The nitrogen and boron diluted InGaAs compounds are promising candidates for NIR absorber materials in multijunction-solar-cell or detector structures, and for active materials in NIR laser diodes. Due to the smaller covalent radii of nitrogen and boron compared with the substituted element, the lattice-mismatch induced strain in InGaAs, when grown on GaAs, can be partially or completely compensated allowing for growth of thick layers. Sufficient n- and p-type doping is a prerequisite for successful fabrication of p-n-junctions. Considerable effort was spent in the last few years concerning growth and optical properties of InGaNAs, less information on systematic doping studies are available, little is known about the physical material properties of BInGaAs. In essence, incorporation of nitrogen in InGaAs causes a dramatic red-shift of the band edge. This effect is explained by nitrogen-induced cluster states within the band gap and perturbed host states within the Ga-point conduction band edge. The perturbed host states overtake the band gap states upon increasing nitrogen concentration accompanied by drastic down shift of their energetic levels. Associated with these amalgamated band gap states is a strong increase of the Ga-point electron effective mass m*. In contrast, boron incorporation in InGaAs has only minor effects on the band edge. A slight increase of the band-gap-energy of BGaAs with increasing boron incorporation was reported. For BGaAs a relatively small and composition independent band gap bowing was predicted.
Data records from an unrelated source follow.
-- ==== Sys2Proof/Machine/Copy.lean ====
section
/-! DEFINITION. The copies of group 0x6 and their delivery, with the delivery of RPUT and RGET (R216 to R232, R415 to
R417). -/

namespace Sys2Proof.Machine

/-! ### Moving elements -/

/-- How the move of some elements ends: moved, waiting for a line, or stopped by a fault or for a reason of R222. -/
inductive Moved where
  | ok (s : State) (c : Copy)
  | wait
  | ask (s : State) (l : Loc)     -- a line of a peer has to be read first
  | stop (s : State) (c : Copy) (x : Option Xl) (reason : Nat) (va : W64)
deriving Repr

/-- Places of the bytes of an element (R216, R217, R223). -/
def State.elemPlaces (s : State) (c : Copy) (acc : Acc) : List W64 → List Loc → (List Loc ⊕ (Option Xl × Nat × W64)) × State
  | [], done => (.inl done, s)
  | a :: r, done =>
    if !canonical a then (.inr (none, 4, a), s)
    else
      match s.translate (s.copyCtx c) acc a with
      | (.ok l, s) =>
        let rec' := c.record.toNat
        let sealed := match c.kind with
          | .box | .multi => recEnc rec'
          | _ => false
        if sealed && s.pageTensor c.world l ≠ c.entry then
          (.inr (none, 6, a), s)
        else s.elemPlaces c acc r (done ++ [l])
      | (x, s) => (.inr (some x, 0, a), s)

/-- A line as a core sees it (R67). -/
def State.lineSeen (s : State) (core : Nat) (l : Loc) : BitVec 1024 :=
  let b := { l with addr := l.addr / 128 * 128 }
  BitVec.ofNat 1024 (ofBytes ((List.range 128).map fun i => s.seenByte core (b.add i)))

/-- The lines of some places, each read once by a copy (R220; DEDUCED, log entry 41). -/
def State.readLines (s : State) (core : Nat) (c : Copy) (ls : List Loc) : Copy :=
  ls.foldl (fun c l =>
    if c.seen.any (·.1 = l.line) then c else { c with seen := c.seen ++ [(l.line, s.lineSeen core l)] }) c

def Copy.byteSeen (c : Copy) (l : Loc) : Nat :=
  bits (((c.seen.find? (·.1 = l.line)).map (·.2.toNat)).getD 0) (8 * (l.addr % 128)) 8

/-- Marks the first poisoned source of a copy. -/
def Copy.meetsPoison (c : Copy) (a : W64) : Copy :=
  if c.poisoned then c else { c with poisoned := true, failAddr := a }

/-- Asks a peer for a line, behind what the core's buffer holds of it (R80, R140, R408). -/
def State.askFirst (s : State) (core : Nat) (l : Loc) : Moved :=
  .ask (s.flush fun x => x.core = core && x.bytes.any fun y => y.1.line = l.line) l.lineStart

/-- Moves an element from memory into tiles (R216, R217, R220, R223). -/
def State.moveIn (s : State) (c : Copy) (tiles : List Nat) (e : Elem) : Moved :=
  let put := fun (s : State) (v : Nat) => tiles.foldl (fun s n => s.setTile n fun t => t.setBits e.row e.tbit e.w v) s
  if !e.inb then .ok (put s (recOob c.record.toNat * 0x01010101)) { c with oob := true }
  else if !e.exact then .stop s c none 4 e.va
  else
    match s.elemPlaces c .read e.addrs [] with
    | (.inr (x, r, a), s) => .stop s c x r a
    | (.inl ls, s) =>
      let core := (s.team c.team).core
      if s.hostLost ls then .stop (s.lostNotice c.world e.va) c none 0x0C e.va
      else
        match ls.find? fun l => l.isPeer && !c.bad.contains l.line && !c.seen.any (·.1 = l.line) with
        | some l => s.askFirst core l
        | none =>
          let s := s.openLines ls e.va
          if ls.any fun l => s.poisonedFor core l || c.bad.contains l.line then
            .ok s { c.meetsPoison e.va with skipped := c.skipped ++ [(e.row, e.tbit)] }
          else if ls.any fun l => s.ownedLine l.line && !c.seen.any (·.1 = l.line) then .wait
          else
            let c := s.readLines core c ls
            let v := (ls.map c.byteSeen).foldr (fun b n => b + 256 * n) 0
            .ok (put s (v / 2 ^ (e.vbit % 8).toNat)) c

/-- A byte that a copy merges into: of a peer, as it has been answered and written since. -/
def State.mergeByte (s : State) (c : Copy) (l : Loc) : Byte :=
  if l.isPeer then BitVec.ofNat 8 (bits (((c.base.find? (·.1 = l.line)).map (·.2.toNat)).getD 0) (8 * (l.addr % 128)) 8)
  else s.memByte l

/-- Puts a byte into a line of a list, where the list has the line. -/
def patchLine (l : Loc) (b : Byte) (ls : List (Nat × BitVec 1024)) : List (Nat × BitVec 1024) :=
  let sh := 8 * (l.addr % 128)
  ls.map fun x =>
    if x.1 = l.line then (x.1, (x.2 &&& ~~~(255#1024 <<< sh)) ||| (BitVec.ofNat 1024 b.toNat <<< sh)) else x

/-- Writes the bits of an element into memory, merged into its bytes (R224); the bytes of a peer go there in requests of the
copy. -/
def State.mergeBits (s : State) (c : Copy) (ls : List Loc) (sh w v : Nat) : State × Copy :=
  let core := (s.team c.team).core
  let (s, c, away) := (List.range ls.length).foldl (fun (sc : State × Copy × List (Loc × Byte)) i =>
    let (s, c, away) := sc
    let l := ls.getD i ⟨false, 0⟩
    let mask := bits ((2 ^ w - 1) * 2 ^ sh) (8 * i) 8
    let new := bits (v % 2 ^ w * 2 ^ sh) (8 * i) 8
    let b : Byte := (s.mergeByte c l &&& ~~~BitVec.ofNat 8 mask) ||| BitVec.ofNat 8 new
    let s := (if l.isPeer then s else s.writeByte l b).unmark [l]
    let m := (((c.seen.find? (·.1 = l.line)).map (·.2)).getD 0) ||| (BitVec.ofNat 1024 mask <<< (8 * (l.addr % 128)))
    let c := { c with seen := c.seen.filter (·.1 ≠ l.line) ++ [(l.line, m)], base := patchLine l b c.base }
    (if m = BitVec.allOnes 1024 then s.clearPoison l.line else s, c, if l.isPeer then away ++ [(l, b)] else away)) (s, c, [])
  ((lineRuns away).foldl (fun s r => s.request 0 c.id core c.world flWrite r.1 r.2.length r.2) s, c)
Fig. 3 depicts selected MO-mueller-matrix difference spectra for three different Si-doped n-type BInGaAs layers deposited by MOCVD on undoped GaAs, for varying silane pressures. With increasing carrier concentration N, the effective mass reduces, and is much larger than expected for unstrained InGaAs (T. Hofmann, G. Leibiger, N. Ashkenov, V. Gottschalch, M. Schubert, Strong increase of the electron effective mass in GaAs incorporating boron and indium, submitted for publication in Phys. Rev.).

Click to enlarge the results for BInGaAs Fig. 3.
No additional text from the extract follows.